Na hora, lembrei-me do Manoel Carlos, autor de novela que, como os demais representantes do gênero, está bem habituado a ouvir do público a cantilena do “até parece que”.
A jornalista Patrícia Villalba, certa vez, fez uma bela crônica com esse tema, na coluna “Quanto Drama”, publicada no saudoso caderno de TV do Estadão. A prática consiste exatamente nisso: alguém se senta diante da TV e começa a contestar os recursos da história, do tipo: “até parece que alguém sobe no apartamento de um edifício desses sem ser anunciado pelo porteiro!”. Ou “até parece que ele ia acreditar na sogra megera antes de conversar com a mulher dele”.
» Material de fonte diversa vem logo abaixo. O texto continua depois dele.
-- ==== Sys2Proof/Machine/Tasks.lean ====
section
/-! DEFINITION. Tasks, the hardware deque, steals and the tour (12 R227 to R230, R233 to R235; 14 R274, R275), and barriers (12 R222,
14 R276 to R278). -/
namespace Sys2Proof.Machine

/-! ## The deque (R227 to R229) -/

/-- The local address of spill position `p` of core `c` (R229). -/
def spillPos (c : Fin 3) (p : Nat) : Nat := 0x7_C000 + 0x400 * c.val + 16 * p

/-- A spilled record as its two words give it (R227): the entry address lies in bits [18:0]. -/
def State.spilled (s : State) (r : CoreRef) (p : Nat) : Task :=
  ⟨s.localWord r.tile (spillPos r.core p) % 2 ^ 19, n64 (s.localWord r.tile (spillPos r.core p + 8))⟩

/-- Marks the deque unit's operation of this cycle, and clears the owner of an emptied deque (R229, R230). -/
def Core.tookOne (c : Core) (cycle : Nat) : Core :=
  { c with dqUsed := cycle + 1, dqOwner := if c.dq.isEmpty ∧ c.scnt = 0 then none else c.dqOwner }

/-- Whether the deque unit has done its operation of this cycle (R230). -/
def Core.dqBusy (c : Core) (cycle : Nat) : Bool := c.dqUsed == cycle + 1

/-- Whether a core's deque holds a record. -/
def Core.dqHas (c : Core) : Bool := !c.dq.isEmpty || decide (c.scnt ≠ 0)

/-- What a take finds (R229). -/
inductive Taking
  | empty
  | record (t : Task)
  | poisoned (addr : Nat)
  deriving DecidableEq, Repr

/-- Takes a spilled record at position `p`, reading its two words (R157); one with an uncorrectable error is removed and counted. -/
def State.takeSpill (s : State) (r : CoreRef) (p : Nat) (head : BitVec 6) : Taking × State :=
  let c := s.core r
  let k := localKey r.tile (spillPos r.core p)
  let s1 := (s.setCore r ({ c with scnt := c.scnt - 1, shead := head }.tookOne s.cycle)).found ⟨r.tile, r.core, 0⟩ 0 (s.kernel ⟨r.tile, r.core, 0⟩).ctx k 16
  if s.poisoned k 16 then
    (.poisoned (s.poisonAt k 16 % 2 ^ 19), if (s.errorsAt k 16).any (·.2) then s1 else s1.count r 7)
  else (.record (s.spilled r p), s1)

/-- Takes the youngest record of a core's deque (R229). -/
def State.takeYoung (s : State) (r : CoreRef) : Taking × State :=
  let c := s.core r
  match c.dq.getLast? with
  | some t => (.record t, s.setCore r ({ c with dq := c.dq.dropLast }.tookOne s.cycle))
  | none =>
    if c.scnt = 0 then (.empty, s)
    else s.takeSpill r ((c.shead.toNat + c.scnt - 1) % 64) c.shead

/-- Takes the oldest record of a core's deque (R229). -/
def State.takeOld (s : State) (r : CoreRef) : Taking × State :=
  let c := s.core r
  if c.scnt ≠ 0 then s.takeSpill r c.shead.toNat (c.shead + 1)
  else match c.dq with
    | t :: l => (.record t, s.setCore r ({ c with dq := l }.tookOne s.cycle))
    | [] => (.empty, s)

/-- The core with a record pushed, for a deque with room (R229); the oldest hardware record to spill, if the hardware is full. -/
def Core.push (c : Core) (t : Task) (sb cycle : Nat) : Core :=
  { c with dq := c.dq ++ [t], dqOwner := some sb, dqLast := sb, dqUsed := cycle + 1 }

/-- Whether `d` may receive a record's argument (R274): `zero`, or a name of kind `uint` or `raw` and width 64. -/
def State.argDst (s : State) (d : NameRef) : Bool :=
  match d with
  | .fixed f => f == .zero
  | .cat _ => ((s.ent d).kind == .uint || (s.ent d).kind == .raw) && (s.ent d).width == 64

/-- A thread receives a record: its argument, written as an asynchronous write is (R70), and the record's entry as a redirect (R275). -/
def State.giveRecord (s : State) (t : ThreadRef) (d : NameRef) (pc : Nat) (k : Task) : State :=
  let s1 := match d with | .cat n => s.landInt t n k.arg.toNat | .fixed _ => s
  (s1.setThread t { (s1.thread t).goes with lastPc := pc }).redirect t k.entry

/-- A thread goes on behind its waiting instruction with nothing taken (R275). -/
def State.goOn (s : State) (t : ThreadRef) (pc len : Nat) : State :=
  s.setThread t { (s.thread t).goes with pc := pc + len, lastPc := pc }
Pois o Maneco, expert em escrever tramas contemporâneas realistas, sempre naquele dourado universo do Leblon, disse-me uma vez: “as pessoas cobram da obra de ficção uma verossimilhança que não existe na vida real: algumas coisas que acontecem na vida real são impensáveis, inacreditáveis, mas, como é vida real, ninguém contesta, apenas aceita.”
O que espanta, no caso desse diálogo, é a força da obra em questão. Achar que o corvo voou muito rápido para um lado e um dragão, muito veloz para o outro, é simplesmente acreditar em corvos mensageiros e dragões assustadores. É tentar dar a elementos absolutamente ficcionais alguma verossimilhança.
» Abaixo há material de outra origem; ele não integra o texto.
/-- Whether a thread's launch was bound during the reduced service (R387). -/
def State.boundReduced (s : State) (t : ThreadRef) : Bool := ((s.gang? (s.kernel t).gang).map (·.red)).getD false
/-- The breach of a command as the array begins it, in code order (R193). A configuration word is the 64-bit pattern of its name (R126): of a wider
name the low 64 bits (DESIGN CHOICE, log 128). -/
def State.mxBreach (s : State) (tile : Nat) (q : MxCmd) : Option Breach :=
  let m := (s.tile tile).mx
  let c := m.cfg
  let aux := match cfgAux c with | some a => blockBreach a 136 | none => none
  match q.fn with
  | 0 =>
    let w := BitVec.ofInt 64 q.a
    if cfgValid w ∧ ¬ ((cfgFmt w = 3 ∨ cfgFmt w = 4) ∧ s.boundReduced ⟨tile, q.core, q.h⟩ = true) then none else some ⟨1, 0⟩
  | 1 => if !cfgValid c then some ⟨2, 0⟩ else firstBreach [blockBreach q.a (weightSize c), aux]
  | 2 => if !cfgValid c then some ⟨2, 0⟩ else if m.shad.loaded then none else some ⟨3, 0⟩
  | 3 =>
    if !cfgValid c then some ⟨2, 0⟩
    else if !m.stat.loaded then some ⟨3, 0⟩
    else if m.stat.fmt ≠ cfgFmt c ∨ m.stat.n ≠ cfgN c ∨ m.stat.k ≠ cfgK c then some ⟨4, 0⟩
    else firstBreach [if rectW q.rect then blockBreach q.a (actSize c) else none,
                      if rectS q.rect then blockBreach q.b (accSize c) else none, aux,
                      if rectW q.rect && rectS q.rect && overlaps q.a (actSize c) q.b (accSize c) then some ⟨6, q.b⟩ else none]
  | 4 =>
    if !cfgValid c then some ⟨2, 0⟩
    else match blockBreach q.b (drainSize c) with
      | some x => firstBreach [blockBreach q.a (accSize c), some x]
      | none =>
        let ws := s.drainWords tile c q.b.toNat
        let out : Int := (ws.getD 0 0 : Nat)
        let n := outRow c (ws.getD 1 0) * cfgM c
        if drainBad c ws then some ⟨1, 0⟩
        else firstBreach [blockBreach q.a (accSize c), blockBreach out n,
                          if overlaps out n q.a (accSize c) || overlaps out n q.b (drainSize c) then some ⟨6, out⟩ else none]
  | _ => if !cfgValid c then some ⟨2, 0⟩ else blockBreach q.a (accSize c)

/-! ## How a command ends -/

/-- How a command of the array ends: done, a breach, or a trap with its TVAL. -/
inductive MxEnd
  | ok
  | breach (b : Breach)
  | trap (c : Cause) (v : Word64)
  deriving DecidableEq, Repr

/-- The state with the head command changed. -/
def State.setHead (s : State) (tile : Nat) (q : MxCmd) : State :=
  s.modMx tile fun m => { m with queue := q :: m.queue.tail }
/-- The header of an array instruction. -/
def mxHdr : Instr → Hdr
  | .mxCfg h _ => h | .mxLdstat h _ => h | .mxSwap h => h | .mxStream h _ _ => h | .mxDrain h _ _ => h | .mxClear h _ => h
  | _ => ⟨.base, .none, 0⟩
/-- The status code and offset with which a follow-on ends its engine command (R166, R167, R193); those of one that
ends by a trap are the model's choice where the spec names none (DESIGN CHOICE, log 39). -/
def followStatus (total : Nat) : MxEnd → Nat × Nat
  | .ok => (0, total)
  | .breach b => (0x0A, b.code)
  | .trap .poison _ => (0x05, total)
  | .trap .access _ => (0x04, total)
  | .trap _ _ => (0x0A, total)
Como saber qual a espessura da pele de um dragão? Quantas vezes na vida tivemos contato com uma espécie semelhante? Ok, estamos vendo a imagem de uma carcaça aparentemente dura, grossa. Há dois episódios, quando o vivíssimo Bronn (Jerome Flinn) tentou alvejar um dos dragões e mamys Daenerys, em favor do massacrado exército de Jaime Lannister, nada conseguiu. E vem agora o morto vivo, Rei da Noite, com uma só lança, acertar o bichinho em cheio. Ninguém gostou, claro.
Essa tentativa de prever o que é possível ou não em um universo de mentirinha chega a ser divertida, mas faz sentido. O que o público cobra é a lógica da coisa, muito mais que o realismo. Harry Potter, por exemplo, não é real, tem poderes extra-humanos, voa em vassoura e que tais, mas tudo no enredo de J.K.Rowling tem lógica, tudo se encaixa.
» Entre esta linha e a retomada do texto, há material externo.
/-- The hardware delivers the answer in a cluster's mailbox and empties the reply word (R363): to every requester that shares the
record; an answer for none is discarded, and a fill into a range being invalidated is not installed (R370). -/
def State.deliverFill (s : State) (id : Nat) : State :=
  let svc := s.svcOf id
  let reply := s.localWord svc 0x6_4010
  let tile := s.clusterTile id (fieldOf reply 42 6)
  let tag := fieldOf reply 32 8
  let s1 := s.setFull (localKey svc 0x6_4010) false
  let t := s1.tile tile
  match t.misses.find? fun m => m.written && m.tag == tag && m.req == fieldOf reply 40 2 with
  | none => s1
  | some m =>
    let e := (s.entryOf (s.localWord svc 0x6_4000) (s.localWord svc 0x6_4008)).filter fun e => s.presentAt tile (e.pfn * 2 ^ 16)
    let res := fieldOf reply 56 8
    let bad := res = 0 ∧ e = none
    let ans : Nat × Option TEntry := if bad then (2, none) else (res, e)
    let mine := t.misses.filter fun o => o.tag == tag && !o.dead
    let s2 := if bad ∧ mine.isEmpty = false then s1.count ⟨tile, m.core⟩ 0x0A else s1
    let s3 := s2.setTile tile { s2.tile tile with misses := (s2.tile tile).misses.filter fun o => o.tag != tag }
    let ans : Nat × Option TEntry := match ans with
      | (0, some e) => if s.invals.any fun v => v.2.ctx == e.ctx && decide (e.vpn * 2 ^ 16 < v.2.base + v.2.len) &&
            decide (v.2.base < e.vpn * 2 ^ 16 + e.page) then (0, none) else (0, some e)
      | a => a
    let s4 := match ans with
      | (0, none) => mine.foldl (fun (z : State) o => match o.queue with | some q => z.engResume tile q fun _ => .run | none => z) s3
      | a => mine.foldl (fun (z : State) o => z.outcome tile m.kind a o) s3
    if mine.isEmpty then s4
    else if ans.1 = 1 then s4.dropSide tile m.ctx (granuleOf m.va) 1 fun a => (.pfault, reasonVal 1 a)
    else if ans.1 = 0 then s4
    else s4.dropSide tile m.ctx (granuleOf m.va) 2 fun a => (.access, n64 a)

/-! ## Host memory and completions -/

/-- Bytes of host memory (R375). -/
def State.hostRead (s : State) (a n : Nat) : List Byte := s.bytesAt (hostBase + a) n
/-- A 64-bit word of it. -/
def State.hostWord (s : State) (a : Nat) : Nat := s.natAt (hostBase + a) 8
/-- Writes bytes of host memory. -/
def State.hostWrite (s : State) (a : Nat) (bs : List Byte) : State := s.putBytes (hostBase + a) bs

/-- The number of a queue pair (R378). -/
def qIx (q : Nat) : Fin 16 := ⟨q % 16, Nat.mod_lt _ (by decide)⟩
/-- The state with a queue pair changed. -/
def State.modQueue (s : State) (q : Nat) (f : QueuePair → QueuePair) : State :=
  { s with queues := s.queues.set (qIx q) (f s.queues[qIx q]) }
/-- The queue's command is completed, or counts as completed for the order of its ring (R383). -/
def State.freeQueue (s : State) (q : Nat) : State := s.modQueue q fun p => { p with busy := false }
/-- Posts a completion entry (R378, R379): the journal drops the command. -/
def State.postEntry (s : State) (q : Nat) (tag : BitVec 32) (status : Nat) (res : Word64) : State :=
  let p := s.queues[qIx q]
  let a := p.qcbase.toNat + 16 * p.ctail
  let w0 := tag.toNat * 2 ^ 32 + status % 256 * 2 ^ 8 + (if p.ph then 1 else 0)
  let wrap := decide (p.ctail + 1 ≥ p.qsize.toNat)
  let s1 := s.hostWrite a (bytesOfNat 8 w0 ++ bytesOfNat 8 res.toNat)
  let s2 := s1.modQueue q fun p => { p with ctail := if wrap then 0 else p.ctail + 1, ph := if wrap then !p.ph else p.ph, reserved := p.reserved - 1 }
  { s2 with journal := s2.journal.eraseP (fun t => t.q == (qIx q).val && t.tag == tag) }
/-- Posts a completion entry and raises the pair's vector (R378). -/
def State.postDone (s : State) (q : Nat) (tag : BitVec 32) (status : Nat) (res : Word64) : State :=
  let z := s.postEntry q tag status res
  { z with msix := z.msix ++ [s.queues[qIx q].qvec.toNat] }

/-! ## Invalidation (R370) -/

/-- Whether an entry may translate inside the range of an invalidation. -/
def Inval.hits (v : Inval) (e : TEntry) : Bool :=
  e.ctx == v.ctx && decide (e.vpn * 2 ^ 16 < v.base + v.len) && decide (v.base < e.vpn * 2 ^ 16 + e.page)
/-- A tile without the entries of an invalidation's range. -/
def Tile.without (t : Tile) (v : Inval) : Tile :=
  { t with tlb := t.tlb.filter fun e => !v.hits e, eng := t.eng.map fun g => { g with tc := g.tc.filter fun e => !v.hits e },
           capHas := t.capHas.filter fun e => !v.hits e }
/-- An invalidation that every tile has acknowledged is reported. -/
def State.invalDone (s : State) (id : Nat) (v : Inval) : State :=
  let s1 := { s with invals := delA s.invals id }
  match v.cmd with
  | some (q, tag) => (s1.freeQueue q).postDone q tag 0 0
  | none => s1
/-- An invalidation begins (R370): the host's tables no longer hold the range (log 85), every tile blocks it at once, and each is to acknowledge. -/
def State.beginInval (s : State) (v : Inval) : State :=
  let s1 := (s.modContext v.ctx fun c => { c with maps := c.maps.filter fun e => !v.hits e }).dropReflections (fun _ => true) v.ctx v.base v.len
  let s2 := { s1 with invals := s1.invals ++ [(s1.nextInval, v)], nextInval := s1.nextInval + 1 }
  if v.left.isEmpty then s2.invalDone s1.nextInval v else s2

/-! ## The service firmware (R363, R394) -/

/-- What the context's tables give for a missing granule (R394): an answer, or none where the host must be asked. -/
def State.walk (s : State) (ctx va : Nat) : Option (Nat × Option TEntry) :=
  if 0xC0_0000_0000_0000 ≤ va ∧ fieldOf va 44 9 ≥ 128 then some (2, none)
  else match (s.context? ctx).bind fun c => c.entryAt va with
  | some e => some (if s.entryOk e then (0, some e) else (2, none))
  | none => none
/-- The records of a cluster's miss ring that are full, oldest first: their local address, context and address. -/
def State.missRing (s : State) (id : Nat) : List (Nat × Nat × Nat) :=
  let svc := s.svcOf id
  let n := (getA s.missPos id).getD 0
  ((List.range (min n 1024)).map fun k => 0x6_0000 + 16 * ((n - min n 1024 + k) % 1024)).filterMap fun a =>
    if s.full (localKey svc a) then some (a, s.localWord svc (a + 8) / 2 ^ 48, s.localWord svc a % 2 ^ 56) else none
/-- The answer for a record of the ring (R363): a page that its tile's service has not is refused (R387). -/
def State.walkFor (s : State) (id : Nat) (r : Nat × Nat × Nat) : Option (Nat × Option TEntry) :=
  (s.walk r.2.1 r.2.2).map fun w =>
    match w with
    | (0, some e) => if s.presentAt (s.clusterTile id (fieldOf (s.localWord (s.svcOf id) (r.1 + 8)) 42 6)) (e.pfn * 2 ^ 16) then w else (2, none)
    | x => x
/-- Firmware answers the record at a local address: it empties the record, writes the entry words with ordinary stores and the reply
word with `fe.stf` (R363). -/
def State.answer (s : State) (id a : Nat) (res : Nat) (e : Option TEntry) : State :=
  let svc := s.svcOf id
  let w1 := s.localWord svc (a + 8)
  let s1 := (s.setFull (localKey svc a) false).setFull (localKey svc (a + 8)) false
  let s2 := match e with
    | some e => ((s1.putBytes (localKey svc 0x6_4000) (bytesOfNat 8 e.words.1)).putBytes (localKey svc 0x6_4008) (bytesOfNat 8 e.words.2))
    | none => s1
  s2.putLocalWord svc 0x6_4010 (res * 2 ^ 56 + fieldOf w1 32 16 * 2 ^ 32)

/-- FILL_DELIVER: the hardware delivers the answer in a full reply word; where the word is empty, firmware first writes the answer
of the oldest record that the context's tables answer (R363, R394). -/
def execFillDeliver (cluster : Nat) (s : State) : Host.Outcome State Fault Refusal :=
  if s.full (localKey (s.svcOf cluster) 0x6_4010) then .next (s.deliverFill cluster)
  else match (s.missRing cluster).findSome? fun r => (s.walkFor cluster r).map fun w => (r.1, w) with
    | some (a, res, e) => .next ((s.answer cluster a res e).deliverFill cluster)
    | none => .refused (.notEnabled "FILL_DELIVER: no answer is ready")

/-- An answer of the host that comes too late is discarded and counted (R367). -/
def State.countLate (s : State) (svc : Nat) : State :=
  s.putBytes (localKey svc 0x6_4FF8) (bytesOfNat 8 ((s.localWord svc 0x6_4FF8 + 1) % 2 ^ 64))
/-- Firmware drops the record at a local address unanswered, its context having ended; its requesters wait no longer (R363). -/
def State.dropRecord (s : State) (id a : Nat) : State :=
  let svc := s.svcOf id
  let w1 := s.localWord svc (a + 8)
  let s1 := (s.setFull (localKey svc a) false).setFull (localKey svc (a + 8)) false
  let tile := s.clusterTile id (fieldOf w1 42 6)
  let t := s1.tile tile
  s1.setTile tile { t with misses := t.misses.filter fun m => !(m.written && m.tag == fieldOf w1 32 8) }
/-- HOST_PAGE_ANSWER: the host answers the oldest page request of a cluster (R394): with success it has mapped the page, and firmware
walks the tables again; failure is HOSTFAIL; an answer for a context that has ended, or for a granule already answered, is discarded and counted
(R367; log 108). A range that the host maps no more begins an invalidation, at the request of the cluster's service core (R370, log 130). -/
def execHostPageAnswer (cluster : Nat) (answer : PageAnswer) (s : State) : Host.Outcome State Fault Refusal :=
  let svc := s.svcOf cluster
  let owed := (getA s.late cluster).getD 0
  match answer with
  | .invalidate ctx base len =>
    if (s.context? ctx).isNone then .refused (.notEnabled "HOST_PAGE_ANSWER: no such context") else .next (s.beginInval ⟨ctx, base, len, none, s.tiles.map (·.1)⟩)
  | _ =>
  if s.full (localKey svc 0x6_4010) then .refused (.notEnabled "HOST_PAGE_ANSWER: the reply word is full")
  else match (s.missRing cluster).find? fun r => (s.walk r.2.1 r.2.2).isNone with
    | none =>
      if owed = 0 then .refused (.notEnabled "HOST_PAGE_ANSWER: no page request is open")
      else .next (({ s with late := putA s.late cluster (owed - 1) } : State).countLate svc)
    | some (a, ctx, va) =>
      if (s.context? ctx).isNone then .next ((s.dropRecord cluster a).countLate svc)
      else match answer with
        | .failure => .next ((s.answer cluster a 1 none).deliverFill cluster)
        | .invalidate _ _ _ => .next s
        | .success psz w pfn key =>
          let n : Nat := if psz = 0 then 0 else if psz = 1 then 5 else 14
          let e : TEntry := ⟨psz, w, va / 2 ^ 16 / 2 ^ n * 2 ^ n, ctx, key, pfn⟩
          let s1 := (s.modContext ctx fun c => c.mapPage e).dropReflections (fun _ => true) ctx (e.vpn * 2 ^ 16) e.page
          let s2 := clusterIds.foldl (fun (z : State) id =>
            let more := (s.missRing id).filter fun r => !(id == cluster && r.1 == a) && (s.walk r.2.1 r.2.2).isNone && (s1.walk r.2.1 r.2.2).isSome
            if more.isEmpty then z else { z with late := putA z.late id ((getA z.late id).getD 0 + more.length) }) s1
          match s2.walkFor cluster (a, ctx, va) with
          | some (res, x) => .next ((s2.answer cluster a res x).deliverFill cluster)
          | none => .next s2

/-! ## The side log (R366) -/

/-- Performs a reduction at its home. -/
def State.performRed (s : State) (r : CoreRef) (e : SideEntry) (te : TEntry) (f : RedFn) (n : Nat) (sx : Bool) (v : Int) (x : FVal) : State :=
  let pa := te.pa e.addr
  let t : ThreadRef := ⟨r.tile, r.core, e.h⟩
  if s.poisoned pa n then (s.found t 2 e.ctx pa n).asyncTrap t .poison (n64 e.addr)
  else
    let s1 := s.found t 2 e.ctx pa n
    s1.homeWrite (tileDie r.tile) (some ⟨r, e.seq, e.ctx, e.addr, n⟩) te.key pa (bytesOfNat n (redStep f n sx v x (natOfBytes (s1.homeBytes te.key pa n))))

/-- SIDELOG_REPLAY: the oldest entry of a granule with an answer is performed under its translation, or discarded where that forbids
it; where the translation has gone meanwhile its granule misses again (R366, R367). -/
def execSidelogReplay (tile : Nat) (s : State) : Host.Outcome State Fault Refusal :=
  let t := s.tile tile
  let ripe : SideEntry → Bool := fun e => !s.blocked e.ctx e.addr && !t.misses.any fun m => m.ctx == e.ctx && granuleOf m.va == granuleOf e.addr
  let tailed : SideEntry → Bool := fun e => match e.work with
    | .store _ .tail => t.side.any (fun o => o.core == e.core && o.h == e.h && o.seq == e.seq && o != e) || (s.core ⟨tile, e.core⟩).sbuf.any fun o => o.h == e.h && o.seq == e.seq
    | _ => false
  let first := t.side.find? fun e => ripe e && !tailed e && (t.side.find? fun o => o.ctx == e.ctx && granuleOf o.addr == granuleOf e.addr) == some e
  match first with
  | none => .refused (.notEnabled "SIDELOG_REPLAY: no entry can be replayed")
  | some e =>
    let r : CoreRef := ⟨tile, e.core⟩
    match s.tlb? tile e.ctx e.addr with
    | none => .next (s.storeMiss e.kind tile e.core e.ctx e.addr)
    | some te =>
      let s1 := s.setTile tile { t with side := t.side.erase e }
      if !te.w then .next (s.dropSide tile e.ctx (granuleOf e.addr) 2 fun a => (.access, n64 a))
      else if s.routeDown (te.pa e.addr) then .next (s.dropSide tile e.ctx (granuleOf e.addr) 1 fun a => (.pfault, reasonVal 2 a))
      else if s.peerRefused (te.pa e.addr) true then .next (s.dropSide tile e.ctx (granuleOf e.addr) 2 fun a => (.access, n64 a))
      else if s.bankOff (te.pa e.addr) then .refused (.notEnabled "SIDELOG_REPLAY: the bank is in back-off")
      else match e.work with
        | .store bs f => .next ((match f.breach te e.addr with | some _ => s1.count r 4 | none => s1).landStore (e.thr tile) e.seq e.ctx te e.addr bs f)
        | .red f n sx v x => .next (s1.performRed r e te f n sx v x)

/-! ## Soft errors and scrubbing (R157, R371) -/

/-- Whether memory stores a word: HBM, the capacity tier, the local memories of the two grids of 41 x 32 tiles (R1) and the weight stores (R2). -/
def storedWord (w : Nat) : Bool :=
  let k := 8 * w
  (isLocal k && decide ((k - 2 ^ 52) / 2 ^ 19 < 4096) && decide ((k - 2 ^ 52) / 2 ^ 19 % 64 < 41)) ||
  decide (2 ^ 53 ≤ k ∧ k < 2 ^ 53 + 2 ^ 31) || (match homeOf (8 * w) with | some (.hbm _) => true | some .cap => true | _ => false)
/-- The copy of a name that a number beyond every memory word stands for (R81): tile, core, thread and name, where a kernel holds it. -/
def State.copyAt (s : State) (w : Nat) : Option (ThreadRef × Nat) :=
  let k := w - 2 ^ 52
  let t : ThreadRef := ⟨k / 2 ^ 14, ⟨k / 2 ^ 12 % 4 % 3, Nat.mod_lt _ (by decide)⟩, ⟨k / 2 ^ 9 % 8, Nat.mod_lt _ (by decide)⟩⟩
  if 2 ^ 52 ≤ w ∧ k / 2 ^ 12 % 4 < 3 ∧ k % 2 ^ 9 < (s.thread t).names.length then some (t, k % 2 ^ 9) else none
/-- SOFT_ERROR: an error of so many symbols of one code word strikes a stored word (R157, R371): one is corrected when it is found;
with more the words under that code are poisoned. One in the copy of a name stays there until a repack reads it or the copy is written (R81). -/
def execSoftError (word bits : Nat) (s : State) : Host.Outcome State Fault Refusal :=
  match s.copyAt word with
  | some (t, n) => .next (if bits ≤ 1 then s else s.setThread t { s.thread t with bad := addKey (s.thread t).bad n })
  | none =>
  if bits = 0 ∨ storedWord word = false then .refused (.notEnabled "SOFT_ERROR: no stored word is struck")
  else
    let s1 := { s with latent := s.latent ++ [(word, decide (2 ≤ bits))] }
    .next (if bits = 1 then s1 else { s1 with poison := (errorWords (8 * word) 8).foldl addKey s1.poison })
“GoT”, até aqui, também arrebata multidões para muito além das caras assinaturas da HBO, com um enredo bastante lógico. E não é a espessura da pele do dragão nem a velocidade do corvo que vão azedar minha crença na saga de George R.R. Martin.
Que venha o sétimo e último episódio desta quase derradeira temporada pela HBO. Até 2019, o sofrimento da espera pelo desfecho será um martírio, e dará à plateia tempo de sobra para especular sobre todo tipo de “até parece que”.